-- ==== Sys2Proof/Laws/State.lean ====
section
/-! SUPPORT. One lemma per field per named update of State, each true by rfl and a simp lemma, so that no proof unfolds
an update. -/

namespace Sys2Proof.Machine

/-! ## withPending -/

@[simp] theorem withPending_cfg (s : State) (p : List Stimulus) : (s.withPending p).cfg = s.cfg := rfl
@[simp] theorem withPending_frame (s : State) (p : List Stimulus) : (s.withPending p).frame = s.frame := rfl
@[simp] theorem withPending_txbuf (s : State) (p : List Stimulus) : (s.withPending p).txbuf = s.txbuf := rfl
@[simp] theorem withPending_rxbuf (s : State) (p : List Stimulus) : (s.withPending p).rxbuf = s.rxbuf := rfl
@[simp] theorem withPending_ring (s : State) (p : List Stimulus) : (s.withPending p).ring = s.ring := rfl
@[simp] theorem withPending_txLen (s : State) (p : List Stimulus) : (s.withPending p).txLen = s.txLen := rfl
@[simp] theorem withPending_txIdx (s : State) (p : List Stimulus) : (s.withPending p).txIdx = s.txIdx := rfl
@[simp] theorem withPending_txT0 (s : State) (p : List Stimulus) : (s.withPending p).txT0 = s.txT0 := rfl
@[simp] theorem withPending_rxLen (s : State) (p : List Stimulus) : (s.withPending p).rxLen = s.rxLen := rfl
@[simp] theorem withPending_rxArmed (s : State) (p : List Stimulus) : (s.withPending p).rxArmed = s.rxArmed := rfl
@[simp] theorem withPending_frameArrived (s : State) (p : List Stimulus) : (s.withPending p).frameArrived = s.frameArrived := rfl
@[simp] theorem withPending_rxT0 (s : State) (p : List Stimulus) : (s.withPending p).rxT0 = s.rxT0 := rfl
@[simp] theorem withPending_sync (s : State) (p : List Stimulus) : (s.withPending p).sync = s.sync := rfl
@[simp] theorem withPending_hostop (s : State) (p : List Stimulus) : (s.withPending p).hostop = s.hostop := rfl
@[simp] theorem withPending_head (s : State) (p : List Stimulus) : (s.withPending p).head = s.head := rfl
@[simp] theorem withPending_tail (s : State) (p : List Stimulus) : (s.withPending p).tail = s.tail := rfl
@[simp] theorem withPending_now (s : State) (p : List Stimulus) : (s.withPending p).now = s.now := rfl
@[simp] theorem withPending_txTrace (s : State) (p : List Stimulus) : (s.withPending p).txTrace = s.txTrace := rfl
@[simp] theorem withPending_hostReturns (s : State) (p : List Stimulus) : (s.withPending p).hostReturns = s.hostReturns := rfl
@[simp] theorem withPending_producerReturns (s : State) (p : List Stimulus) : (s.withPending p).producerReturns = s.producerReturns := rfl
@[simp] theorem withPending_pending (s : State) (p : List Stimulus) : (s.withPending p).pending = p := rfl

/-! ## returnHost -/

@[simp] theorem returnHost_cfg (s : State) (st : Status) (v : Payload) : (returnHost s st v).cfg = s.cfg := rfl
@[simp] theorem returnHost_frame (s : State) (st : Status) (v : Payload) : (returnHost s st v).frame = s.frame := rfl
@[simp] theorem returnHost_txbuf (s : State) (st : Status) (v : Payload) : (returnHost s st v).txbuf = s.txbuf := rfl
@[simp] theorem returnHost_rxbuf (s : State) (st : Status) (v : Payload) : (returnHost s st v).rxbuf = s.rxbuf := rfl
@[simp] theorem returnHost_ring (s : State) (st : Status) (v : Payload) : (returnHost s st v).ring = s.ring := rfl
@[simp] theorem returnHost_txLen (s : State) (st : Status) (v : Payload) : (returnHost s st v).txLen = s.txLen := rfl
@[simp] theorem returnHost_txIdx (s : State) (st : Status) (v : Payload) : (returnHost s st v).txIdx = s.txIdx := rfl
@[simp] theorem returnHost_txT0 (s : State) (st : Status) (v : Payload) : (returnHost s st v).txT0 = s.txT0 := rfl
@[simp] theorem returnHost_rxLen (s : State) (st : Status) (v : Payload) : (returnHost s st v).rxLen = s.rxLen := rfl
@[simp] theorem returnHost_rxArmed (s : State) (st : Status) (v : Payload) : (returnHost s st v).rxArmed = s.rxArmed := rfl
@[simp] theorem returnHost_frameArrived (s : State) (st : Status) (v : Payload) : (returnHost s st v).frameArrived = s.frameArrived := rfl
@[simp] theorem returnHost_rxT0 (s : State) (st : Status) (v : Payload) : (returnHost s st v).rxT0 = s.rxT0 := rfl
@[simp] theorem returnHost_sync (s : State) (st : Status) (v : Payload) : (returnHost s st v).sync = s.sync := rfl
@[simp] theorem returnHost_hostop (s : State) (st : Status) (v : Payload) : (returnHost s st v).hostop = s.hostop := rfl
@[simp] theorem returnHost_head (s : State) (st : Status) (v : Payload) : (returnHost s st v).head = s.head := rfl
@[simp] theorem returnHost_tail (s : State) (st : Status) (v : Payload) : (returnHost s st v).tail = s.tail := rfl
@[simp] theorem returnHost_now (s : State) (st : Status) (v : Payload) : (returnHost s st v).now = s.now := rfl
@[simp] theorem returnHost_txTrace (s : State) (st : Status) (v : Payload) : (returnHost s st v).txTrace = s.txTrace := rfl
@[simp] theorem returnHost_hostReturns (s : State) (st : Status) (v : Payload) : (returnHost s st v).hostReturns = s.hostReturns ++ [{ status := st, value := v }] := rfl
@[simp] theorem returnHost_producerReturns (s : State) (st : Status) (v : Payload) : (returnHost s st v).producerReturns = s.producerReturns := rfl
@[simp] theorem returnHost_pending (s : State) (st : Status) (v : Payload) : (returnHost s st v).pending = s.pending := rfl
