-- ==== Sys2Proof/Laws/Ops.lean ====
section
/-! SUPPORT. What each shared operation of Machine/Ops.lean can do, said once: the accesses to stores, the sequencing of
outcomes, and the guard of a HOST operation. -/

namespace Sys2Proof.Machine

/-! ## Accesses -/

/-- A read of a store answers exactly the byte written there, inside the store. -/
theorem readStore_ok {n : StoreName} {i : Nat} {s : State} {b : Byte} :
    readStore n i s = .ok b ↔ i < s.storeCap n ∧ (s.store n).read i = some b := by
  unfold readStore
  split
  · next h => split <;> simp_all
  · next h => simp [h]

/-- A write of a store answers the state with that byte written, inside the store. -/
theorem writeStore_ok {n : StoreName} {i : Nat} {v : Byte} {s t : State} :
    writeStore n i v s = .ok t ↔ i < s.storeCap n ∧ t = s.setStore n ((s.store n).write i v) := by
  unfold writeStore
  split
  · next h => simp [h, eq_comm]
  · next h => simp [h]

/-- A write of a sequence answers the state with the sequence written, all of it inside the store. -/
theorem writeRange_ok {n : StoreName} {i : Nat} {bs : List Byte} {s t : State} :
    writeRange n i bs s = .ok t ↔
      i + bs.length ≤ s.storeCap n ∧ t = s.setStore n ((s.store n).writeBytes i bs) := by
  unfold writeRange
  split
  · next h => simp [h, eq_comm]
  · next h => simp [h]

/-- Reading a range answers the bytes written there, in order. -/
theorem readRange_ok {n : StoreName} {s : State} : ∀ {k i : Nat} {bs : List Byte},
    readRange n s i k = .ok bs ↔
      (k = 0 ∨ i + k ≤ s.storeCap n) ∧ bs.length = k ∧ ∀ j < k, (s.store n).read (i + j) = bs[j]?
  | 0, i, bs => by cases bs <;> simp [readRange]
  | k + 1, i, bs => by
    rw [readRange]
    constructor
    · intro h
      split at h
      · next b hb =>
        split at h
        · next rest hrest =>
          obtain rfl : b :: rest = bs := by simpa using h
          obtain ⟨hcap, hread⟩ := readStore_ok.1 hb
          obtain ⟨hk, hlen, hall⟩ := readRange_ok.1 hrest
          refine ⟨Or.inr (by omega), by simp [hlen], ?_⟩
          intro j hj
          cases j with
          | zero => simpa using hread
          | succ j => simpa [Nat.add_assoc, Nat.add_comm 1 j] using hall j (by omega)
        · simp at h
      · simp at h
    · rintro ⟨hcap, hlen, hall⟩
      cases bs with
      | nil => simp at hlen
      | cons b rest =>
        have hb : readStore n i s = .ok b := readStore_ok.2 ⟨by omega, by simpa using hall 0 (by omega)⟩
        have hrest : readRange n s (i + 1) k = .ok rest := by
          refine readRange_ok.2 ⟨by omega, by simpa using hlen, ?_⟩
          intro j hj
          simpa [Nat.add_assoc, Nat.add_comm 1 j] using hall (j + 1) (by omega)
        simp [hb, hrest]

/-- A range of written bytes inside the store can be read. -/
theorem readRange_total {n : StoreName} {s : State} {i k : Nat} (hcap : i + k ≤ s.storeCap n)
    (hall : ∀ j < k, ((s.store n).read (i + j)).isSome = true) : ∃ bs, readRange n s i k = .ok bs := by
  induction k generalizing i with
  | zero => exact ⟨[], rfl⟩
  | succ k ih =>
    obtain ⟨b, hb⟩ := Option.isSome_iff_exists.1 (hall 0 (by omega))
    obtain ⟨bs, hbs⟩ := ih (i := i + 1) (by omega) (fun j hj => by
      simpa [Nat.add_assoc, Nat.add_comm 1 j] using hall (j + 1) (by omega))
    exact ⟨b :: bs, by simp [readRange, readStore_ok.2 ⟨(by omega : i < s.storeCap n), hb⟩, hbs]⟩

/-! ## Outcomes -/

@[simp] theorem andThen_of_next (s : State) (k : State → Outcome) : andThen (.next s) k = k s := rfl
@[simp] theorem andThen_of_fault (f : Fault) (k : State → Outcome) : andThen (.fault f) k = .fault f := rfl
@[simp] theorem andThen_of_refused (r : Refusal) (k : State → Outcome) : andThen (.refused r) k = .refused r := rfl

@[simp] theorem withValue_of_ok {α : Type} (a : α) (k : α → Outcome) : withValue (.ok a) k = k a := rfl
@[simp] theorem withValue_of_error {α : Type} (f : Fault) (k : α → Outcome) : withValue (.error f) k = .fault f := rfl

/-- A sequence answers a next state exactly when both parts do. -/
theorem andThen_next {o : Outcome} {k : State → Outcome} {t : State} :
    andThen o k = .next t ↔ ∃ s, o = .next s ∧ k s = .next t := by
  cases o <;> simp

/-- A sequence faults where its first part does, or its second part on the state of the first. -/
theorem andThen_fault {o : Outcome} {k : State → Outcome} {f : Fault} :
    andThen o k = .fault f ↔ o = .fault f ∨ ∃ s, o = .next s ∧ k s = .fault f := by
  cases o <;> simp

/-- An access that is gone on from answers a next state exactly when the access succeeds and the rest does. -/
theorem withValue_next {α : Type} {x : Except Fault α} {k : α → Outcome} {t : State} :
    withValue x k = .next t ↔ ∃ a, x = .ok a ∧ k a = .next t := by
  cases x <;> simp

/-- Where an access that is gone on from faults. -/
theorem withValue_fault {α : Type} {x : Except Fault α} {k : α → Outcome} {f : Fault} :
    withValue x k = .fault f ↔ x = .error f ∨ ∃ a, x = .ok a ∧ k a = .fault f := by
  cases x <;> simp

/-- A HOST operation runs while `HOSTOP` is `IDLE`. -/
@[simp] theorem hostStep_idle {s : State} {k : State → Outcome} (h : s.hostop = .idle) : hostStep s k = k s := by
  simp [hostStep, h]

/-- A HOST operation is refused while `HOSTOP` is not `IDLE`. -/
theorem hostStep_blocked {s : State} {k : State → Outcome} (h : s.hostop ≠ .idle) :
    hostStep s k = .refused .hostBlocked := by
  unfold hostStep
  split <;> simp_all

/-- A HOST operation answers a next state only from an idle command port. -/
theorem hostStep_next {s t : State} {k : State → Outcome} :
    hostStep s k = .next t ↔ s.hostop = .idle ∧ k s = .next t := by
  by_cases h : s.hostop = .idle
  · simp [h]
  · simp [hostStep_blocked h, h]

/-- A HOST operation faults only from an idle command port. -/
theorem hostStep_fault {s : State} {k : State → Outcome} {f : Fault} :
    hostStep s k = .fault f ↔ s.hostop = .idle ∧ k s = .fault f := by
  by_cases h : s.hostop = .idle
  · simp [h]
  · simp [hostStep_blocked h, h]

@[simp] theorem finish_next {s t : State} {st : Status} {v : Payload} :
    finish s st v = .next t ↔ returnHost s st v = t := by simp [finish]

@[simp] theorem finish_not_fault {s : State} {st : Status} {v : Payload} {f : Fault} :
    ¬ finish s st v = .fault f := by simp [finish]

/-- The schedule is empty, or its first entry is taken and the rest of it is left. -/
theorem fetch_cases (s : State) :
    (s.pending = [] ∧ fetch s = none) ∨
    ∃ x rest, s.pending = x :: rest ∧ fetch s = some (x, s.withPending rest) := by
  unfold fetch
  cases h : s.pending with
  | nil => exact .inl ⟨rfl, rfl⟩
  | cons x rest => exact .inr ⟨x, rest, rfl, rfl⟩

end Sys2Proof.Machine
end

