/-- Bytes of the line leave the signal, or set it from a live receive. -/
theorem receiveBytes_frameArrived {bs : List Byte} {s t : State} (h : receiveBytes bs s = .next t) :
    t.frameArrived = s.frameArrived ∨ (t.frameArrived = true ∧ s.rxArmed = true) := by
  cases harmed : s.rxArmed
  case false =>
    rw [receiveBytes_unarmed harmed] at h
    cases h
    exact .inl rfl
  case true =>
    have hkept : t.frameArrived = s.frameArrived ∨ t.frameArrived = true :=
      receiveBytes_keeps (P := fun u => u.frameArrived = s.frameArrived ∨ u.frameArrived = true)
        (fun hu hb => (receiveByte_frameArrived hb).elim (fun hsame => hsame ▸ hu) .inr) (.inl rfl) h
    exact hkept.imp_right fun hset => ⟨hset, rfl⟩

/-- What the line brings to the receiver: an idle line, a byte, or the bytes of a request. -/
def IsReception (x : Stimulus) : Prop :=
  x = .event .idle ∨ (∃ b, x = .event (.rx b)) ∨ ∃ bs, x = .request (.line bs)

/-- What withdraws the signal: `RX.ARM` and the reset. -/
def IsWithdrawal (x : Stimulus) : Prop :=
  (∃ r, x = .request r ∧ decode r = .ok .rxArm) ∨ x = .event .reset

/-- From `s` to `t` the signal is left, is set by a reception during a live receive, or is cleared by a withdrawal. -/
def SignalMove (x : Stimulus) (s t : State) : Prop :=
  t.frameArrived = s.frameArrived ∨
  (t.frameArrived = true ∧ s.rxArmed = true ∧ IsReception x) ∨ (t.frameArrived = false ∧ IsWithdrawal x)

theorem signalMove_of_receiveBytes {x : Stimulus} {bs : List Byte} {s t : State} (hx : IsReception x)
    (h : receiveBytes bs s = .next t) : SignalMove x s t := by
  obtain hsame | ⟨hset, harmed⟩ := receiveBytes_frameArrived h
  · exact .inl hsame
  · exact .inr (.inl ⟨hset, harmed, hx⟩)

theorem signalMove_of_runEvent {e : Event} {s t : State} (h : runEvent e s = .next t) :
    SignalMove (.event e) s t := by
  cases e
  case txAccept =>
    obtain ⟨-, b, -, rfl⟩ := eventTxAccept_next h
    exact .inl rfl
  case rx b =>
    rw [← receiveBytes_singleton] at h
    exact signalMove_of_receiveBytes (.inr (.inl ⟨b, rfl⟩)) h
  case idle =>
    simp only [runEvent, eventIdle] at h
    split at h
    case isTrue hlive => cases h; exact .inr (.inl ⟨rfl, hlive.1, .inl rfl⟩)
    case isFalse => cases h; exact .inl rfl
  case tick => cases h; exact .inl rfl
  case hostPoll =>
    obtain ⟨-, rfl⟩ | ⟨-, rfl⟩ | ⟨-, rfl⟩ | ⟨-, rfl⟩ | rfl := eventHostPoll_next h <;> exact .inl rfl
  case reset => cases h; exact .inr (.inr ⟨rfl, .inr rfl⟩)

/-- A sequence of decoding steps answers only where its first step does. -/
theorem decoded_of_bind {α β : Type} {x : Except DecodeError α} {f : α → Except DecodeError β} {b : β}
    (h : x >>= f = .ok b) : ∃ a, f a = .ok b := by
  cases x with
  | error e => cases h
  | ok a => exact ⟨a, h⟩
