-- ==== Sys2Proof/Laws/Bus.lean ====
section
/-! SUPPORT. Everything a host transaction can do, while IDLE, while BUSY and in reset, and the bits of
STATUS. -/

namespace Sys2Proof.Machine
open Sys2Proof

/-! ### Host transactions -/

/-- A register is reached only at its own offset (R40). -/
theorem regAt_offset {off : BitVec 8} {size : AccessSize} {r : Reg} (h : regAt off size = some r) :
    size = .word ∧ regOffset r = off := by
  cases size with
  | byte => cases h
  | half => cases h
  | word => exact ⟨rfl, by simpa using List.find?_some h⟩

/-- Every register is reached at its offset with size 4 (R40, R111). -/
theorem regAt_regOffset (r : Reg) : regAt (regOffset r) .word = some r := by cases r <;> decide

/-- The offsets that reach a register (R111). -/
theorem regAt_word_isSome (off : BitVec 8) :
    (regAt off .word).isSome = true ↔ off.toNat % 4 = 0 ∧ off.toNat ≤ 0x74 := by
  revert off; decide +kernel

/-- A Read changes at most the model's own records (R116). -/
theorem hostRead_cases (off : BitVec 8) (size : AccessSize) (s : State) :
    ∃ v d, hostRead off size s = { s with readData := some v, draws := d } ∧ (s.busy = false → d = s.draws) := by
  unfold hostRead
  split
  · split
    · exact ⟨_, _, rfl, fun _ => rfl⟩
    · split
      · rename_i hb
        exact ⟨_, _, rfl, fun h => by rw [h] at hb; cases hb⟩
      · exact ⟨_, _, rfl, fun _ => rfl⟩
  · exact ⟨_, _, rfl, fun _ => rfl⟩

/-- A Read of a register while IDLE answers its value and changes nothing else (R116). -/
theorem hostRead_idle {s : State} {off : BitVec 8} {r : Reg} (h : s.rstN = true) (hi : s.eng = .idle)
    (hr : regAt off .word = some r) :
    hostTransaction (.read off .word) s = { s with readData := some (readRegister s r) } := by
  simp only [hostTransaction, hostRead, h, hr, State.busy, hi, if_true, Bool.false_eq_true, if_false]

/-- A Read of a register while BUSY (R462). -/
theorem hostRead_busy {s : State} {off : BitVec 8} {r : Reg} {w : Word} (h : s.rstN = true) (hb : s.eng = .busy w)
    (hr : regAt off .word = some r) :
    (hostTransaction (.read off .word) s).readData = some (readRegisterBusy (Config.busyRead s.draws) s r) := by
  simp only [hostTransaction, hostRead, h, hr, State.busy, hb, if_true]

/-- A Write of a register outside reset (R34). -/
theorem hostWrite_reg {s : State} {off : BitVec 8} {r : Reg} (v : Word) (h : s.rstN = true)
    (hr : regAt off .word = some r) : hostTransaction (.write off .word v) s = writeRegister r v s := by
  simp only [hostTransaction, hostWrite, h, hr, if_true]

/-- Every effect of a write to a RW register other than CTRL while IDLE (R47 to R57). -/
theorem storeRegister_cases (v : Word) (s : State) (r : Reg) :
    (∃ sl si cl ci so fi cp bi pi, storeRegister v s r = { s with
        sinLen := sl, sinIdx := si, cbufLen := cl, cbufIdx := ci, soutIdx := so, ftIdx := fi
        cbBitpos := cp, bitsIdx := bi, pkIdx := pi })
    ∨ (s.sinIdx.toNat < s.cfg.sinCap
      ∧ storeRegister v s r = { s with sin := Memory.write s.sin s.sinIdx.toNat v })
    ∨ (s.cbufIdx.toNat < s.cfg.cbufCap
      ∧ storeRegister v s r = { s with cbuf := Memory.write s.cbuf s.cbufIdx.toNat (v.setWidth 8) }) := by
  cases r
  case sinData =>
    simp only [storeRegister]
    split
    · exact .inr (.inl ⟨‹_›, rfl⟩)
    · exact .inl ⟨_, _, _, _, _, _, _, _, _, rfl⟩
  case cbufData =>
    simp only [storeRegister]
    split
    · exact .inr (.inr ⟨‹_›, rfl⟩)
    · exact .inl ⟨_, _, _, _, _, _, _, _, _, rfl⟩
  all_goals exact .inl ⟨_, _, _, _, _, _, _, _, _, rfl⟩

/-- Everything a Write that reaches a register can do (R43 to R59, R460, R461): a soft reset, a change of the control
bits, an acceptance while IDLE, or the store of a RW register while IDLE. -/
theorem writeRegister_cases (r : Reg) (v : Word) (s : State) :
    (r = .ctrl ∧ v.getLsbD 1 = true ∧ writeRegister r v s = resetBlock s)
    ∨ (¬ (r = .ctrl ∧ v.getLsbD 1 = true) ∧
      ((∃ q d c w, (d = true → s.done = true) ∧
          writeRegister r v s = { s with irqEn := q, done := d, cmdDropped := c, wrDropped := w })
        ∨ (s.eng = .idle ∧ writeRegister r v s = accept v s)
        ∨ (s.eng = .idle ∧ writeRegister r v s = storeRegister v s r))) := by
  have hrw : ∀ r', r' = r → ¬ r = .ctrl → writeRegister r v s = writeRw r v s →
      (¬ (r = .ctrl ∧ v.getLsbD 1 = true) ∧
      ((∃ q d c w, (d = true → s.done = true) ∧
          writeRegister r v s = { s with irqEn := q, done := d, cmdDropped := c, wrDropped := w })
        ∨ (s.eng = .idle ∧ writeRegister r v s = accept v s)
        ∨ (s.eng = .idle ∧ writeRegister r v s = storeRegister v s r))) := by
    intro r' _ hne hw
    refine ⟨fun h => hne h.1, ?_⟩
    rw [hw, writeRw]
    cases he : s.eng with
    | idle => exact .inr (.inr ⟨rfl, by simp [State.busy, he]⟩)
    | busy w => exact .inl ⟨s.irqEn, s.done, s.cmdDropped, true, id, by simp [State.busy, he]⟩
  cases r
  case ctrl =>
    simp only [writeRegister, writeCtrl]
    cases hv : v.getLsbD 1
    · exact .inr ⟨by simp, .inl ⟨_, s.done, s.cmdDropped, s.wrDropped, id, rfl⟩⟩
    · exact .inl ⟨by trivial, rfl, by trivial⟩
  case status =>
    refine .inr ⟨by simp, .inl ⟨s.irqEn, _, _, _, ?_, rfl⟩⟩
    intro h
    exact (Bool.and_eq_true_iff.1 h).1
  case cmd =>
    refine .inr ⟨by simp, ?_⟩
    simp only [writeRegister, writeCmd]
    cases he : s.eng with
    | idle => exact .inr (.inl ⟨rfl, by simp [State.busy, he]⟩)
    | busy w => exact .inl ⟨s.irqEn, s.done, true, s.wrDropped, id, by simp [State.busy, he]⟩
  all_goals
    first
    | exact .inr (hrw _ rfl (by decide) rfl)
    | exact .inr ⟨by simp, .inl ⟨s.irqEn, s.done, s.cmdDropped, s.wrDropped, id, rfl⟩⟩

/-- Everything a host transaction can do (R34). -/
theorem hostTransaction_cases (t : Transaction) (s : State) :
    (s.rstN = true ∧ resets (.host t) = true ∧ hostTransaction t s = resetBlock s)
    ∨ ((s.rstN = true → resets (.host t) = false) ∧
      ((∃ v d, hostTransaction t s = { s with readData := v, draws := d })
        ∨ (∃ q d c w, s.rstN = true ∧ (d = true → s.done = true) ∧
          hostTransaction t s = { s with irqEn := q, done := d, cmdDropped := c, wrDropped := w })
        ∨ (s.rstN = true ∧ s.eng = .idle ∧ ∃ v, hostTransaction t s = accept v s)
        ∨ (s.rstN = true ∧ s.eng = .idle ∧ ∃ v r, hostTransaction t s = storeRegister v s r))) := by
  cases t with
  | read off size =>
    obtain ⟨v, d, h, -⟩ := hostRead_cases off size s
    exact .inr ⟨fun _ => rfl, .inl ⟨some v, d, h⟩⟩
  | write off size data =>
    have hsame : ∀ {x : State}, x = s → ∃ v d, x = { s with readData := v, draws := d } :=
      fun h => ⟨s.readData, s.draws, h⟩
    by_cases hr : s.rstN = true
    swap
    · exact .inr ⟨fun h => absurd h hr, .inl (hsame (if_neg hr))⟩
    cases ha : regAt off size with
    | none => exact .inr ⟨fun _ => (by simp [resets, ha]), .inl (hsame (by simp [hostTransaction, hostWrite, ha]))⟩
    | some r =>
      have hw : hostTransaction (.write off size data) s = writeRegister r data s := by
        simp [hostTransaction, hostWrite, ha, hr]
      rcases writeRegister_cases r data s with ⟨h1, h2, h3⟩ | ⟨h1, h2⟩
      · exact .inl ⟨hr, by simp [resets, ha, h1, h2], hw.trans h3⟩
      · refine .inr ⟨fun _ => ?_, ?_⟩
        · simp only [resets, ha]
          cases hd : data.getLsbD 1 <;> simp_all
        · rcases h2 with ⟨q, d, c, w, hd, h⟩ | ⟨hi, h⟩ | ⟨hi, h⟩
          · exact .inr (.inl ⟨q, d, c, w, hr, hd, hw.trans h⟩)
          · exact .inr (.inr (.inl ⟨hr, hi, data, hw.trans h⟩))
          · exact .inr (.inr (.inr ⟨hr, hi, data, r, hw.trans h⟩))

/-- While BUSY a transaction that is no reset changes only control bits and the model's records: the inputs of the
accepted command stay (R126, R129). -/
theorem hostTransaction_busy {t : Transaction} {s : State} {w : Word} (hb : s.eng = .busy w)
    (hn : resets (.host t) = false) : ∃ q d c x v n, (d = true → s.done = true) ∧
      hostTransaction t s = { s with
        irqEn := q, done := d, cmdDropped := c, wrDropped := x, readData := v, draws := n } := by
  rcases hostTransaction_cases t s with ⟨-, h, -⟩ | ⟨-, ⟨v, d, h⟩ | ⟨q, d, c, x, -, hd, h⟩ | ⟨-, h, -⟩ | ⟨-, h, -⟩⟩
  · rw [hn] at h; cases h
  · exact ⟨s.irqEn, s.done, s.cmdDropped, s.wrDropped, v, d, id, h⟩
  · exact ⟨q, d, c, x, s.readData, s.draws, hd, h⟩
  · rw [hb] at h; cases h
  · rw [hb] at h; cases h

/-! ### STATUS bit by bit -/

theorem statusWord_bits (a b : BitVec 5) (k : Nat) : (statusWord a b).getLsbD k =
    if k < 5 then b.getLsbD k else if k < 8 then false else if k < 13 then a.getLsbD (k - 8) else false := by
  simp only [statusWord, BitVec.getLsbD_append]
  by_cases h : k < 5
  · simp [h]
  · by_cases h2 : k < 8
    · simp [h, h2, show k - 5 < 3 by omega]
    · by_cases h3 : k < 13
      · simp [h, h2, h3, show ¬ (k - 5 < 3) by omega, show k - 5 - 3 = k - 8 by omega, show k - 8 < 5 by omega]
      · simp [h, h2, h3, show ¬ (k - 5 < 3) by omega, show k - 5 - 3 = k - 8 by omega, show ¬ k - 8 < 5 by omega]

theorem err_iff (s : State) : s.err = true ↔ s.errcode.toNat % 2 ^ 8 ≠ 0 := by
  simp only [State.err, Bool.not_eq_true', beq_eq_false_iff_ne, ne_eq]
  rw [← BitVec.toNat_inj]
  simp

theorem validBits_bits (s : State) : s.validBits.getLsbD 0 = s.ft.isSome ∧ s.validBits.getLsbD 1 = s.tree.isSome
  ∧ s.validBits.getLsbD 2 = s.cb.isSome ∧ s.validBits.getLsbD 3 = s.bits.isSome ∧ s.validBits.getLsbD 4 = s.pk.isSome := by
  simp only [State.validBits, State.ftValid, State.treeValid, State.cbValid, State.bitsValid, State.pkValid]
  generalize s.ft.isSome = a; generalize s.tree.isSome = b; generalize s.cb.isSome = c
  generalize s.bits.isSome = d; generalize s.pk.isSome = e
  revert a b c d e; decide

theorem lowBits_bits (s : State) : s.lowBits.getLsbD 0 = s.busy ∧ s.lowBits.getLsbD 1 = s.done
  ∧ s.lowBits.getLsbD 2 = s.err ∧ s.lowBits.getLsbD 3 = s.cmdDropped ∧ s.lowBits.getLsbD 4 = s.wrDropped := by
  simp only [State.lowBits]
  generalize s.busy = a; generalize s.done = b; generalize s.err = c
  generalize s.cmdDropped = d; generalize s.wrDropped = e
  revert a b c d e; decide

end Sys2Proof.Machine
end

What the exercise asks
From the material above, set down exactly the lines starting at the one with "case false =>" and ending at the one with "receiveBytes_keeps (P := fun", end lines included.

Solution to the problem
  case false =>
    rw [receiveBytes_unarmed harmed] at h
    cases h
    exact .inl rfl
  case true =>
    have hkept : t.frameArrived = s.frameArrived ∨ t.frameArrived = true :=
      receiveBytes_keeps (P := fun u => u.frameArrived = s.frameArrived ∨ u.frameArrived = true)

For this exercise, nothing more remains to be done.